======== Supplied information

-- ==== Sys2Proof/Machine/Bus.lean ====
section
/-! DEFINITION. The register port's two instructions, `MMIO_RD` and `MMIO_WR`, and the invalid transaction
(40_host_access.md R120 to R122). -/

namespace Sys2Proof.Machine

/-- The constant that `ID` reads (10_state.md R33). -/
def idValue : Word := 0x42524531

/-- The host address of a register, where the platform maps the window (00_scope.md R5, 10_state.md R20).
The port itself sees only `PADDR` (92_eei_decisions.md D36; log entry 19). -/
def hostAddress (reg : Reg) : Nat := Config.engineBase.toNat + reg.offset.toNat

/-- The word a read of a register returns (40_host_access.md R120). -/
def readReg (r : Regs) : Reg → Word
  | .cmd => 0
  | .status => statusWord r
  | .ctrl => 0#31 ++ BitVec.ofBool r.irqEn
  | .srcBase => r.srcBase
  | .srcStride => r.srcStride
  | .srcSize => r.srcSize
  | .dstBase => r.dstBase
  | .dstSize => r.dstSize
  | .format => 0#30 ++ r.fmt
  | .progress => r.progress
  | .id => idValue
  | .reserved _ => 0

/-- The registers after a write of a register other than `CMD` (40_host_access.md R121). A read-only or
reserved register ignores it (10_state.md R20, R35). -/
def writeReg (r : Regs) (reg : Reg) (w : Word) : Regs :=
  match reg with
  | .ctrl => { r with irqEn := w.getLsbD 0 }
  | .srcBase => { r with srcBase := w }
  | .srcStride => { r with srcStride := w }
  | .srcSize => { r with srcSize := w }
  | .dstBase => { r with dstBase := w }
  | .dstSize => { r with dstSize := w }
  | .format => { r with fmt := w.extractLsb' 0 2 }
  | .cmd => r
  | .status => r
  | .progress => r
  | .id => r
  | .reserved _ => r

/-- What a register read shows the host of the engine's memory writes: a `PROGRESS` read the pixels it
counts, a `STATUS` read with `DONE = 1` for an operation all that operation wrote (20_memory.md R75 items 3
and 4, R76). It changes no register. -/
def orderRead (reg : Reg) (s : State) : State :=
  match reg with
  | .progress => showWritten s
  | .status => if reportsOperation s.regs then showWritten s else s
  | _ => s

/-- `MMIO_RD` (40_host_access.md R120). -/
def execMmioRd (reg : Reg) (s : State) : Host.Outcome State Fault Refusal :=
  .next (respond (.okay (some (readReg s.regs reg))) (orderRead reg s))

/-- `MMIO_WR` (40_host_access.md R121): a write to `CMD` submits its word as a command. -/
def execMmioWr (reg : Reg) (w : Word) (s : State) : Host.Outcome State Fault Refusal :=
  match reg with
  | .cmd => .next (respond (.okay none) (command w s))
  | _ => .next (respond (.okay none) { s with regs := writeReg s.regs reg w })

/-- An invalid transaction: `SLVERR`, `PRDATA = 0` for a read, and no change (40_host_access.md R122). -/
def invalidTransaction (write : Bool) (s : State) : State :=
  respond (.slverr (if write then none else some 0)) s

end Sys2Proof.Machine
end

================
======== Supplied information

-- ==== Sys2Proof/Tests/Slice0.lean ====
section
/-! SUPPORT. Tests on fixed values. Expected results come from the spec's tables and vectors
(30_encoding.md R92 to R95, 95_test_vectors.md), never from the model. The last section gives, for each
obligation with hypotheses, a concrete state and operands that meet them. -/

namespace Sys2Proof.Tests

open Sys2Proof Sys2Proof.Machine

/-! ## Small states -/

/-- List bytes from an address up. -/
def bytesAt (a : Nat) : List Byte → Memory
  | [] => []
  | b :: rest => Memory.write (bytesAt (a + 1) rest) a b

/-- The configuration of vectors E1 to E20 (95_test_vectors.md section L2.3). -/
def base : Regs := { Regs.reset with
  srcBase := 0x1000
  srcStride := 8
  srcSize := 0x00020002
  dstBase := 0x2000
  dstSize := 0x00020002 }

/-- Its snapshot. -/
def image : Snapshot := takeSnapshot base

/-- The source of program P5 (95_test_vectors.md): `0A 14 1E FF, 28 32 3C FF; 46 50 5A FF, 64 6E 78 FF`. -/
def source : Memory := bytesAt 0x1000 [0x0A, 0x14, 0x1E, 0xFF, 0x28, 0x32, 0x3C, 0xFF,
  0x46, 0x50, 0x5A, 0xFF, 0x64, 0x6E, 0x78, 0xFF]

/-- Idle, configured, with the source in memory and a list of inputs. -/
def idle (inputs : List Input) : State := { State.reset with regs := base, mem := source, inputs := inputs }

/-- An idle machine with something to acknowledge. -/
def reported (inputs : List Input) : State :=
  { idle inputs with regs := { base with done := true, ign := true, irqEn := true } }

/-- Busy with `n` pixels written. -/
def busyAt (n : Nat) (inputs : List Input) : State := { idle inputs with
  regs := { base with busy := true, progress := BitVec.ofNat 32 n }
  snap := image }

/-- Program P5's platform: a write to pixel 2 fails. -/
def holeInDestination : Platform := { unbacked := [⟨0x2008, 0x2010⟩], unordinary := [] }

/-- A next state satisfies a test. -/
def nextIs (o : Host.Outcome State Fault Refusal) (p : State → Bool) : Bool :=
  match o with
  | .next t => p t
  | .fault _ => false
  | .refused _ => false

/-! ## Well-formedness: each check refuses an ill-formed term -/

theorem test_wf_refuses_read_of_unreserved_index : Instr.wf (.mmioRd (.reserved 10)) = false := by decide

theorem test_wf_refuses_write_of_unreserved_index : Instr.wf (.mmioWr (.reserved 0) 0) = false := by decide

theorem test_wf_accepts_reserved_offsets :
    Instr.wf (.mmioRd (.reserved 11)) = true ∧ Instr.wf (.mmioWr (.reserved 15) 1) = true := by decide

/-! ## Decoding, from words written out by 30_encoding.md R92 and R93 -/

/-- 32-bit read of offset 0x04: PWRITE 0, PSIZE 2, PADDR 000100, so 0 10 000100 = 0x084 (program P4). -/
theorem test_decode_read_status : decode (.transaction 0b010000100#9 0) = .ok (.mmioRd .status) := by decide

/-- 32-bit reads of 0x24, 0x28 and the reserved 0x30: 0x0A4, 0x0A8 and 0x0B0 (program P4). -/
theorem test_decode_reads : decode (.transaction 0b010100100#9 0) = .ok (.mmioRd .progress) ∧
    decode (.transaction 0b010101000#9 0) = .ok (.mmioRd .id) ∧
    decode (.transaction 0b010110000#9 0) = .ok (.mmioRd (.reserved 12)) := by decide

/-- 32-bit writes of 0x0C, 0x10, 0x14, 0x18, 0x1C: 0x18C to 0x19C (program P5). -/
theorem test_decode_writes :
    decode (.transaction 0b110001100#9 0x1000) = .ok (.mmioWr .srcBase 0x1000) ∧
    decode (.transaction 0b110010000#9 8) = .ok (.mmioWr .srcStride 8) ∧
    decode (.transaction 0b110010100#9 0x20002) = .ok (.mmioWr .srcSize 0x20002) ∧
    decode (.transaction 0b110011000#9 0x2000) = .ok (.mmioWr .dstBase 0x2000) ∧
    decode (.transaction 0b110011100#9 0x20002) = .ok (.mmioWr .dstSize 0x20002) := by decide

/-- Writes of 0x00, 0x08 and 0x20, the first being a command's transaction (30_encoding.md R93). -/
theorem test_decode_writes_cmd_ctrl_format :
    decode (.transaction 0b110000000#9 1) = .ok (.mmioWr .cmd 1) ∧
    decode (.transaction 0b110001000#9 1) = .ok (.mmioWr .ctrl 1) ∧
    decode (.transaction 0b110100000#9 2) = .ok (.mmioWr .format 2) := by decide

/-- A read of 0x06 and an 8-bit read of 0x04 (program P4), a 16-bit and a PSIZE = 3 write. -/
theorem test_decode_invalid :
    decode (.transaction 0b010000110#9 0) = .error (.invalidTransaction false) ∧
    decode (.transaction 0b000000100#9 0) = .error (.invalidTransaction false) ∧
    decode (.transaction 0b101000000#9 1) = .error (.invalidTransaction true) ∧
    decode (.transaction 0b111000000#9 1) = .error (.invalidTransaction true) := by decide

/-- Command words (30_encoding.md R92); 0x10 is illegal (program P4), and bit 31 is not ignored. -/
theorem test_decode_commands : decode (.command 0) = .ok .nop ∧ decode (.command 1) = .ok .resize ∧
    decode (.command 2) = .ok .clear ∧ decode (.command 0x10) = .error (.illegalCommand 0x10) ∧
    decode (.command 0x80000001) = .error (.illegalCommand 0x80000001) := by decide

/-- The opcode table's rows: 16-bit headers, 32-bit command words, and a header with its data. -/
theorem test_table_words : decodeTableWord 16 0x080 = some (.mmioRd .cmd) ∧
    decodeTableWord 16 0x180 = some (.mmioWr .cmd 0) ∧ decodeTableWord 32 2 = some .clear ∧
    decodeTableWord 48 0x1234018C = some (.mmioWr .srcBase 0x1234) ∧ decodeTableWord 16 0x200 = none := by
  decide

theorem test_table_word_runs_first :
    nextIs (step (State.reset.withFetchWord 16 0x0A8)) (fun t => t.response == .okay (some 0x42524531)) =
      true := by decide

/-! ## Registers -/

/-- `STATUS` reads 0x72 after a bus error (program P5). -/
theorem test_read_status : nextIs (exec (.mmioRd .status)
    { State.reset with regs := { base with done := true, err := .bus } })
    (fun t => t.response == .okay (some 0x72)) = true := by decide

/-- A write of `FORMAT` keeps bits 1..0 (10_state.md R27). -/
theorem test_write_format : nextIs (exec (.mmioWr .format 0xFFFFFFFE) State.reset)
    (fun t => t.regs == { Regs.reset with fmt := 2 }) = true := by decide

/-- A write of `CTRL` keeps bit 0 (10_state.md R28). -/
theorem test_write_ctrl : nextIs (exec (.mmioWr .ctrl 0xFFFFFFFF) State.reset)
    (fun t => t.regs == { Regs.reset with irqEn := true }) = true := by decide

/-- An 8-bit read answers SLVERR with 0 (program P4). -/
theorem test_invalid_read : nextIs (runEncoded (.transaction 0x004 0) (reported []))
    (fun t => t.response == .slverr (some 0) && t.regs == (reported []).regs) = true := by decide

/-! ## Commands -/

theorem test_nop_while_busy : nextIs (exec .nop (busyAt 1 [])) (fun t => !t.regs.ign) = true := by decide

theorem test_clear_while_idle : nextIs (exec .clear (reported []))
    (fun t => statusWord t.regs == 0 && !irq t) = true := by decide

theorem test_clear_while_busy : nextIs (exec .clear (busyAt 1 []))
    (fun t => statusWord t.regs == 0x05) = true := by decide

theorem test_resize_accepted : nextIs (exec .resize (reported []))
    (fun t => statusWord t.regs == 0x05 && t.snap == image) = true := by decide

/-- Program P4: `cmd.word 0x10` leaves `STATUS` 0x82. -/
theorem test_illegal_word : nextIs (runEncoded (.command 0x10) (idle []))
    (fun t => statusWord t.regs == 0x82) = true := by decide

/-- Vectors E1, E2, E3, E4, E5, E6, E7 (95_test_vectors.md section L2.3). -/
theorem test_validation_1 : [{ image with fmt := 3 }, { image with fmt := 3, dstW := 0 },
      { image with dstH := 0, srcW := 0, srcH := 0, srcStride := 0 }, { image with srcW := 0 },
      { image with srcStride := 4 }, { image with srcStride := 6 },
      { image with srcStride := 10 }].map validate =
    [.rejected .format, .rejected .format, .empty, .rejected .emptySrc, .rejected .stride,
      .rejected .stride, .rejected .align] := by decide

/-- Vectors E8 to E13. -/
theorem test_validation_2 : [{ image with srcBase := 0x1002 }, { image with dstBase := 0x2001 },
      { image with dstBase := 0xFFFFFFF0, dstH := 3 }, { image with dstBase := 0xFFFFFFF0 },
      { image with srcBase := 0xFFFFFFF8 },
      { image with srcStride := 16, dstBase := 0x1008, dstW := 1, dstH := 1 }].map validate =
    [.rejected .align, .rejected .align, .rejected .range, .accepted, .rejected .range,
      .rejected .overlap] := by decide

================

Problem description:
A word-for-word copy of the lines above from the one with "R5, 10_state.md R20)." through the one with "r with srcSize", inclusive, is the only output wanted.

Response area:
/-- The host address of a register, where the platform maps the window (00_scope.md R5, 10_state.md R20).
The port itself sees only `PADDR` (92_eei_decisions.md D36; log entry 19). -/
def hostAddress (reg : Reg) : Nat := Config.engineBase.toNat + reg.offset.toNat

/-- The word a read of a register returns (40_host_access.md R120). -/
def readReg (r : Regs) : Reg → Word
  | .cmd => 0
  | .status => statusWord r
  | .ctrl => 0#31 ++ BitVec.ofBool r.irqEn
  | .srcBase => r.srcBase
  | .srcStride => r.srcStride
  | .srcSize => r.srcSize
  | .dstBase => r.dstBase
  | .dstSize => r.dstSize
  | .format => 0#30 ++ r.fmt
  | .progress => r.progress
  | .id => idValue
  | .reserved _ => 0

/-- The registers after a write of a register other than `CMD` (40_host_access.md R121). A read-only or
reserved register ignores it (10_state.md R20, R35). -/
def writeReg (r : Regs) (reg : Reg) (w : Word) : Regs :=
  match reg with
  | .ctrl => { r with irqEn := w.getLsbD 0 }
  | .srcBase => { r with srcBase := w }
  | .srcStride => { r with srcStride := w }
  | .srcSize => { r with srcSize := w }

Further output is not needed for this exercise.